Greenpeace's Unearthed whistleblowing project on Thursday raised concerns about the intensity of wildfires raging in the Amazon region, which has reached its highest level over the last decade
MOSCOW (Pakistan Point News / Sputnik - 13th August, 2020) Greenpeace's Unearthed whistleblowing project on Thursday raised concerns about the intensity of wildfires raging in the Amazon region, which has reached its highest level over the last decade.
"Fire season has kicked off early and with worrying intensity in the Amazon, with the worst start to August in a decade. Protected areas in particular have seen an increase in blazes over the past ten days," Unearthed said in a press release, adding that there were 10,136 hotspots across the Amazon biome over the first 10 days of August 17 percent more than the 8,669 hotspots registered over the same period in 2019.
Unearthed provided data from Brazil's space agency that showed that the number of hotspots is at their highest for the early weeks of August since 2010 - the year that saw a severe drought in the Amazon shrink the Rio Negro and record 11,280 hotspots across the region.
Given the increased deforestation, climate activists fear that the coming months could bring catastrophic damage to the Amazon. The Amazon rainforest has lost over 9,000 square kilometers (3,475 square miles) up to the first half of the year a third higher compared to the previous year with an equivalent of more than two football fields being cleared every minute.

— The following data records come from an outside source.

-- ==== Sys2Proof/Machine/Misc.lean ====
section
/-! DEFINITION. The meanings of the miscellaneous family: NOP BRK (49_misc.md). -/

namespace Sys2Proof.Machine

/-- `NOP` (R220). -/
def execNop (st : State) : Result State :=
  impliedOp (fun t => t) st

/-- `BRK` (R221): the pushed return address skips the byte after the opcode; I does not mask it. -/
def execBrk (st : State) : Result State :=
  enterHandler (st.PC + 2) true irqVector st

end Sys2Proof.Machine
end

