-- ==== Sys2Proof/Machine/Transfer.lean ====
section
/-! DEFINITION. The meanings of the transfer family: TAX TAY TXA TYA (48_transfer.md). -/

namespace Sys2Proof.Machine

/-- A transfer between registers: N and Z follow the byte (48_transfer.md). -/
def transfer (src dst : Reg) (st : State) : Result State :=
  impliedOp (fun t => (t.setReg dst (t.reg src)).setNZ (t.reg src)) st

/-- `TAX` (R210). -/
def execTax (st : State) : Result State :=
  transfer .a .x st

/-- `TAY` (R211). -/
def execTay (st : State) : Result State :=
  transfer .a .y st

/-- `TXA` (R212). -/
def execTxa (st : State) : Result State :=
  transfer .x .a st

/-- `TYA` (R213). -/
def execTya (st : State) : Result State :=
  transfer .y .a st

end Sys2Proof.Machine
end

"Fires in the Amazon last year prompted an international outcry, burning so fiercely and widely in August that drifting smoke turned the afternoon skies above Sao Paulo, 2,500 km from the forest, dark as night. Now experts say the triple threats of unchecked deforestation, tacit support from the [Brazilian President Jair] PBolsonaro administration and drier than usual weather could trigger an even worse environmental crisis in the coming months," the press release added.
Due to accelerating fires that pump out thick plumes of carbon dioxide-laden smoke, the Amazon region, a globally important carbon sink, could be at risk of becoming a net carbon source, causing an acceleration in climate breakdown, the project warned.